- _Stored data_:
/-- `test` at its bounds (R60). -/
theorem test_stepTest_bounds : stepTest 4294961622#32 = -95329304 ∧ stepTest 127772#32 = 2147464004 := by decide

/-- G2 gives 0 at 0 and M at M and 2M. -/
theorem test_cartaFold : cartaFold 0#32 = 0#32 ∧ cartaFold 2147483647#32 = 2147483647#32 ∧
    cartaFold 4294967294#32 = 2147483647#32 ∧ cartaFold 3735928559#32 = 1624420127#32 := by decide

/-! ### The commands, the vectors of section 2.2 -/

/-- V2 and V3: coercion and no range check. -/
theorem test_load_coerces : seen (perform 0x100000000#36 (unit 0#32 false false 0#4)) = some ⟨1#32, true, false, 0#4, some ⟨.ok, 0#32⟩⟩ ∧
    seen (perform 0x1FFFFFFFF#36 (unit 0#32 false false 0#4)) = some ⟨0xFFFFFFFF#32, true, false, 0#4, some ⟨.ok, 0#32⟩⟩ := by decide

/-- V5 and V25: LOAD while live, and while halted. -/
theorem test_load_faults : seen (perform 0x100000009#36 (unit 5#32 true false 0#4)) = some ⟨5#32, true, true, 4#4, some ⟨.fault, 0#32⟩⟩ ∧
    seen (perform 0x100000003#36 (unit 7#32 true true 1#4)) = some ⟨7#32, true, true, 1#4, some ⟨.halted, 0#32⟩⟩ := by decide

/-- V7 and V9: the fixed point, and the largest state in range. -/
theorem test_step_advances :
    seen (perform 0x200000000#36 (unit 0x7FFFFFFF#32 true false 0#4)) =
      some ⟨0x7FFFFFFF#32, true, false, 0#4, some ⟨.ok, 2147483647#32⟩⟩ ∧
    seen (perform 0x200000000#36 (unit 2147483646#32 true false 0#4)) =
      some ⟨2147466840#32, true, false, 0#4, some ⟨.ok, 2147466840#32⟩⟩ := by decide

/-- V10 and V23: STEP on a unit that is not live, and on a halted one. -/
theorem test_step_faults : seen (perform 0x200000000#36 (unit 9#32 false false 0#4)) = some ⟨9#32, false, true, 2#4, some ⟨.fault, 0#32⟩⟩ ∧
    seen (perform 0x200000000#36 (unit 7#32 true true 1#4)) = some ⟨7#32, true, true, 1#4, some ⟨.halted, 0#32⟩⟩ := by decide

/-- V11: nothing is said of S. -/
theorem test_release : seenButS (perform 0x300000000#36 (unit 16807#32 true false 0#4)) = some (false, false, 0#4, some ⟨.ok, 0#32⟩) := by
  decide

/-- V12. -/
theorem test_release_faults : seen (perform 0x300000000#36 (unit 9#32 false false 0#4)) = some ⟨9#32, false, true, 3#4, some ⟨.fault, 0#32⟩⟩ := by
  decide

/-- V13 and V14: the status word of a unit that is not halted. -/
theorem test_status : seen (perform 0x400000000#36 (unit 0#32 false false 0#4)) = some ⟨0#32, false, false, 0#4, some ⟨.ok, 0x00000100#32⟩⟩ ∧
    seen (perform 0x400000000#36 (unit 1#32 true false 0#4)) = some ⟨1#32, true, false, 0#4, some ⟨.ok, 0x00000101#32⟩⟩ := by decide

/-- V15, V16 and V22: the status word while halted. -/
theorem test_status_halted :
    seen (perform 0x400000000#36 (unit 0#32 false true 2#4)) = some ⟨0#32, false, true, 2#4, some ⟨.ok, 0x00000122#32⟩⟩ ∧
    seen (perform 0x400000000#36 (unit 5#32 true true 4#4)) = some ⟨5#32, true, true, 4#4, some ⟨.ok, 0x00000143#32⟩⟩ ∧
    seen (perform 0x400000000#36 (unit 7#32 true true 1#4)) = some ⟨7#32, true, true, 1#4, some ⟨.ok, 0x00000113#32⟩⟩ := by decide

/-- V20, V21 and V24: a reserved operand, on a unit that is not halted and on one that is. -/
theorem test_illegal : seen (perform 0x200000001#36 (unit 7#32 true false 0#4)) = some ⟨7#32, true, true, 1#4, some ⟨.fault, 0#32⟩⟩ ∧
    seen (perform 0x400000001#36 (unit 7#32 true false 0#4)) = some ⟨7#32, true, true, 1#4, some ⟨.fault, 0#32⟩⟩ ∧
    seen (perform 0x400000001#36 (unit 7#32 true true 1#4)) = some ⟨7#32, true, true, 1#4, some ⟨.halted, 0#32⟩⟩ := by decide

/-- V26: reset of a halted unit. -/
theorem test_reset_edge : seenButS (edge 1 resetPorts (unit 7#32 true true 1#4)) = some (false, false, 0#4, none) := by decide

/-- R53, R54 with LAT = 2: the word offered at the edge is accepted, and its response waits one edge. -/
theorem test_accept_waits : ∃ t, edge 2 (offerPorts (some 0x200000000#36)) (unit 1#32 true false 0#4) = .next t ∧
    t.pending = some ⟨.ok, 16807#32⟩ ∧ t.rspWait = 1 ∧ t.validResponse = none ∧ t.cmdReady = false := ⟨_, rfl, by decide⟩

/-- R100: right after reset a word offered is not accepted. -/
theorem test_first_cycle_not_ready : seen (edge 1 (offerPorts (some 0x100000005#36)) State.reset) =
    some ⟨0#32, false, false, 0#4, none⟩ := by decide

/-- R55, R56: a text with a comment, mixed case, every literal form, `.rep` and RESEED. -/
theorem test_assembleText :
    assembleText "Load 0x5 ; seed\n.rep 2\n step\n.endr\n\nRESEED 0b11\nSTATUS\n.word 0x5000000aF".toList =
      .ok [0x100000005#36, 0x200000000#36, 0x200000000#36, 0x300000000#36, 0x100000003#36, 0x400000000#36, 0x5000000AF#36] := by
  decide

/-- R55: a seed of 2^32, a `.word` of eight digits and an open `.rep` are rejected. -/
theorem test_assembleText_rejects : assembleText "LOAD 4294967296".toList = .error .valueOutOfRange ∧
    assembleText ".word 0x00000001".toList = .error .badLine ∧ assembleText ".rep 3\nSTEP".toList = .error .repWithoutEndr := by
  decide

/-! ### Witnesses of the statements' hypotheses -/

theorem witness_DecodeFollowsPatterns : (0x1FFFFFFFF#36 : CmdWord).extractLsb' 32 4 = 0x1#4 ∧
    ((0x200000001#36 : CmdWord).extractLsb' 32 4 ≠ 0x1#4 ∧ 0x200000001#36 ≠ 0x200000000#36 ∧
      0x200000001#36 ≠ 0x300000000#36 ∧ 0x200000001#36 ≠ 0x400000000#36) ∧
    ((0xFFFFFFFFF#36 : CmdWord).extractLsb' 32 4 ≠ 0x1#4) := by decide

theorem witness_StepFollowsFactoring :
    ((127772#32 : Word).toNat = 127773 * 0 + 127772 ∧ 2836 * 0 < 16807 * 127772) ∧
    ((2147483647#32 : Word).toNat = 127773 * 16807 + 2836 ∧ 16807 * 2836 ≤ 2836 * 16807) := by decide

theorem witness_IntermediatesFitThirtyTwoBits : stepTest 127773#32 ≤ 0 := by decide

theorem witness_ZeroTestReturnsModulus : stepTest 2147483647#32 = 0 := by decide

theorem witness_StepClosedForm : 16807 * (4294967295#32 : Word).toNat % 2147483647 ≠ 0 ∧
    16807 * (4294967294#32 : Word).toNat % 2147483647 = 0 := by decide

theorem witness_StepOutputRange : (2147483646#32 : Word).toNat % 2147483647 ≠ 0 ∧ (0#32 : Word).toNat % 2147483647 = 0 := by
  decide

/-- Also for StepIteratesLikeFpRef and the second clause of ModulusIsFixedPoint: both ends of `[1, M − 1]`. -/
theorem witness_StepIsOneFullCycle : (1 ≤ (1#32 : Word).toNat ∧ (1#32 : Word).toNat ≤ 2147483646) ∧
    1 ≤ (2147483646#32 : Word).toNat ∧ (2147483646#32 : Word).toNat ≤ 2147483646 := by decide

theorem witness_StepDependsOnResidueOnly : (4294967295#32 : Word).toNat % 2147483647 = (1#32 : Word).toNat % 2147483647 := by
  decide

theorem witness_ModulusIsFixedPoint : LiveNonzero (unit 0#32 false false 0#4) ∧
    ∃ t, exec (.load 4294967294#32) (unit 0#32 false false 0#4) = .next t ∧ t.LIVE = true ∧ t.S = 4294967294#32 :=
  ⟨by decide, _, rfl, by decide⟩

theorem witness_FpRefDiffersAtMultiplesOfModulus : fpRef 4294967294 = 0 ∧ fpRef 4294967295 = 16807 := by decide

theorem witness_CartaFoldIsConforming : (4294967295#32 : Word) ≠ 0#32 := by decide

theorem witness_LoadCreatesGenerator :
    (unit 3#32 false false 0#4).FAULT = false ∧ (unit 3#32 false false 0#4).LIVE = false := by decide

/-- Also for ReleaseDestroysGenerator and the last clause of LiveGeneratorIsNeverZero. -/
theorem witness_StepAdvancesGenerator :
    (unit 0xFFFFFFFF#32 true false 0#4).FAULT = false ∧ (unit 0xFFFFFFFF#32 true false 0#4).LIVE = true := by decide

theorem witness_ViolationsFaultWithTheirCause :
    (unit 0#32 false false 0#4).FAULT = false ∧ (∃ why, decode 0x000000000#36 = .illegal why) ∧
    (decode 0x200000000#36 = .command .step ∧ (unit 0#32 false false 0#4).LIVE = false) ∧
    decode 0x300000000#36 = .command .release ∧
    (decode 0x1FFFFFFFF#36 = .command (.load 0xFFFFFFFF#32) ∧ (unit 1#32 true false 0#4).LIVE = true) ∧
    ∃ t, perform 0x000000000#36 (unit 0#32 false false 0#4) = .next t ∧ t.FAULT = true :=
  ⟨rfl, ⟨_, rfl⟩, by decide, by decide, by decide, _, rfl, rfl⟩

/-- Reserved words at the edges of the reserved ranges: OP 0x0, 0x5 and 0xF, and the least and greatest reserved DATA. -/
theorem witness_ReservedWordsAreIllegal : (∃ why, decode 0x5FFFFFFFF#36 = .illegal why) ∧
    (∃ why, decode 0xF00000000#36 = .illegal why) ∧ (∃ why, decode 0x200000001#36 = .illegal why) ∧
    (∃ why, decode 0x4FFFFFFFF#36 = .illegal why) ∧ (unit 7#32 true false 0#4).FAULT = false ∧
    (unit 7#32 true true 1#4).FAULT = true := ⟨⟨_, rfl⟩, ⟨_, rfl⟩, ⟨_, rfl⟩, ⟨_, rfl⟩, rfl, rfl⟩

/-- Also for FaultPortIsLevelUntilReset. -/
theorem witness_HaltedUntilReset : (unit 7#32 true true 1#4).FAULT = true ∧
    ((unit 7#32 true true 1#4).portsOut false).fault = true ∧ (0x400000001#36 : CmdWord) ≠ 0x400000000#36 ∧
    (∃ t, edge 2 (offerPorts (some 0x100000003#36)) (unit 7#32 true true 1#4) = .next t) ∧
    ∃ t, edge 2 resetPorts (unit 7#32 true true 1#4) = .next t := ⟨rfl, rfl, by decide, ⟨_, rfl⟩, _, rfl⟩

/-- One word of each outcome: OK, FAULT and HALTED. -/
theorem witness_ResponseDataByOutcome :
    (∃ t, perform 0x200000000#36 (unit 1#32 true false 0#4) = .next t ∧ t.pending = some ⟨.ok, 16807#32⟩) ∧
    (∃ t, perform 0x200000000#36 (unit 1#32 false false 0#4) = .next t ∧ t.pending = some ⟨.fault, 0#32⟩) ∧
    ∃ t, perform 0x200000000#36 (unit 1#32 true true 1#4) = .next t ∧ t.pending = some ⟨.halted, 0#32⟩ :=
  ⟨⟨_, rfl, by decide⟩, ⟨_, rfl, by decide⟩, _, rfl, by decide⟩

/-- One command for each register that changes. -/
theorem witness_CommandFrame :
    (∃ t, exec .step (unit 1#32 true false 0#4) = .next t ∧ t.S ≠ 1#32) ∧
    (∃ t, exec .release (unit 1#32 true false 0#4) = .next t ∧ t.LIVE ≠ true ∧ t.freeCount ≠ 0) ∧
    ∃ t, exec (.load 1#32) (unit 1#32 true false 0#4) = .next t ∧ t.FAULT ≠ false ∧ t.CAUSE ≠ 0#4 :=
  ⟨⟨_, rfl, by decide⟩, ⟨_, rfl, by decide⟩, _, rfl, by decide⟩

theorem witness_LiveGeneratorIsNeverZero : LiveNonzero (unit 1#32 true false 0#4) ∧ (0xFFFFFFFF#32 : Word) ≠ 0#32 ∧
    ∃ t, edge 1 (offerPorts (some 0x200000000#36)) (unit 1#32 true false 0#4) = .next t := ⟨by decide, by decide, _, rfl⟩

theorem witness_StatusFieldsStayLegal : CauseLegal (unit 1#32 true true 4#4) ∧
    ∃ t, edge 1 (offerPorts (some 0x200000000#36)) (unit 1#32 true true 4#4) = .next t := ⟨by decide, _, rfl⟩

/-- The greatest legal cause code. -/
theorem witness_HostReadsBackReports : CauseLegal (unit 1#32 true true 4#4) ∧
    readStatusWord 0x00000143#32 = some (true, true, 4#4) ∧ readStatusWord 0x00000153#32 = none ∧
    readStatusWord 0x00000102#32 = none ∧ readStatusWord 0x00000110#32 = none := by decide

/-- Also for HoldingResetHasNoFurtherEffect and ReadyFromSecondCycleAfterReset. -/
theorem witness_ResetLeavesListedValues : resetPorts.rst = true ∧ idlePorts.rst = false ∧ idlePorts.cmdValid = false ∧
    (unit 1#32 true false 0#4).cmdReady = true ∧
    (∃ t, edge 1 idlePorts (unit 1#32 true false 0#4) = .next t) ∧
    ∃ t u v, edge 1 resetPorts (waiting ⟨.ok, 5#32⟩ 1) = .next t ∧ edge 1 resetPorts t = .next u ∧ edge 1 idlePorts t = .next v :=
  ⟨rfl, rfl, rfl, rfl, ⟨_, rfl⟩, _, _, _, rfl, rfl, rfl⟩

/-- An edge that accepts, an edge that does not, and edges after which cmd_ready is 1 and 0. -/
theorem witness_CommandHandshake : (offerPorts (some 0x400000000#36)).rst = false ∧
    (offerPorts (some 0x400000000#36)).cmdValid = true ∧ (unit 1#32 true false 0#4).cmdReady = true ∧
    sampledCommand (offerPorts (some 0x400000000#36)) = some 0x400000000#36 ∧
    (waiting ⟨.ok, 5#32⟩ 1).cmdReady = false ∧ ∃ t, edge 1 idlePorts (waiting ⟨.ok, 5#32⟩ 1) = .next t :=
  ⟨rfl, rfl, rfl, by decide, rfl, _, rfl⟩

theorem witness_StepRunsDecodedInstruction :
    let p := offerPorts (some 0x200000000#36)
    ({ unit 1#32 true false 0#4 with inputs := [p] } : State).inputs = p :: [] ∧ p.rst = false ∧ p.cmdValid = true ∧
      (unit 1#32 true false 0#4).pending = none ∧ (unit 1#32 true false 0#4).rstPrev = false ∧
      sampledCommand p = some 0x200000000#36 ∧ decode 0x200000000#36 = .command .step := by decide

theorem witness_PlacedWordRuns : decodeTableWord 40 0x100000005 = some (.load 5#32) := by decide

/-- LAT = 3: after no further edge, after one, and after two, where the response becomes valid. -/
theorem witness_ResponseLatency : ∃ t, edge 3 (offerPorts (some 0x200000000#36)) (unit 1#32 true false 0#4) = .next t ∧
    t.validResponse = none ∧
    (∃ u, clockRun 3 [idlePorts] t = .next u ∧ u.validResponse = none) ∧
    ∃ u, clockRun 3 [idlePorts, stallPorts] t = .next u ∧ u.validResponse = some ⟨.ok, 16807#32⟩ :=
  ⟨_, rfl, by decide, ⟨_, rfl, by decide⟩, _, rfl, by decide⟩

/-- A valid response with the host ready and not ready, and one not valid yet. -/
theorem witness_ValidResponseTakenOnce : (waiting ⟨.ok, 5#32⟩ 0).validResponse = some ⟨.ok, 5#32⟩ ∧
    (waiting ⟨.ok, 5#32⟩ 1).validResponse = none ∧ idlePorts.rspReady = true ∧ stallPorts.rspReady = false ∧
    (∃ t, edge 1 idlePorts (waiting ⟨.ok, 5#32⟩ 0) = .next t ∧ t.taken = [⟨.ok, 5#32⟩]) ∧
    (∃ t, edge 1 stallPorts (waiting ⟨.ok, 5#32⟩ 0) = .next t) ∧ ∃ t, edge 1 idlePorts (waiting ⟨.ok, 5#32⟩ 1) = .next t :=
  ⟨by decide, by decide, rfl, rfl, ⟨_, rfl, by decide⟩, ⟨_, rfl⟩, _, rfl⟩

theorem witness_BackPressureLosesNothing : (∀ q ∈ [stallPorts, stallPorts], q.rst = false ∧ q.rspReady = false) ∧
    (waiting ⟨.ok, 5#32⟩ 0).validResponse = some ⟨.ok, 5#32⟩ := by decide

- _Work task_:
Beginning with the line above that contains "3 [idlePorts, stallPorts]", copy each line exactly up to and including the line that contains "theorem witness_ValidResponseTakenOnce : (waiting", and go no further.

- _Answer area_:
    ∃ u, clockRun 3 [idlePorts, stallPorts] t = .next u ∧ u.validResponse = some ⟨.ok, 16807#32⟩ :=
  ⟨_, rfl, by decide, ⟨_, rfl, by decide⟩, _, rfl, by decide⟩

/-- A valid response with the host ready and not ready, and one not valid yet. -/
theorem witness_ValidResponseTakenOnce : (waiting ⟨.ok, 5#32⟩ 0).validResponse = some ⟨.ok, 5#32⟩ ∧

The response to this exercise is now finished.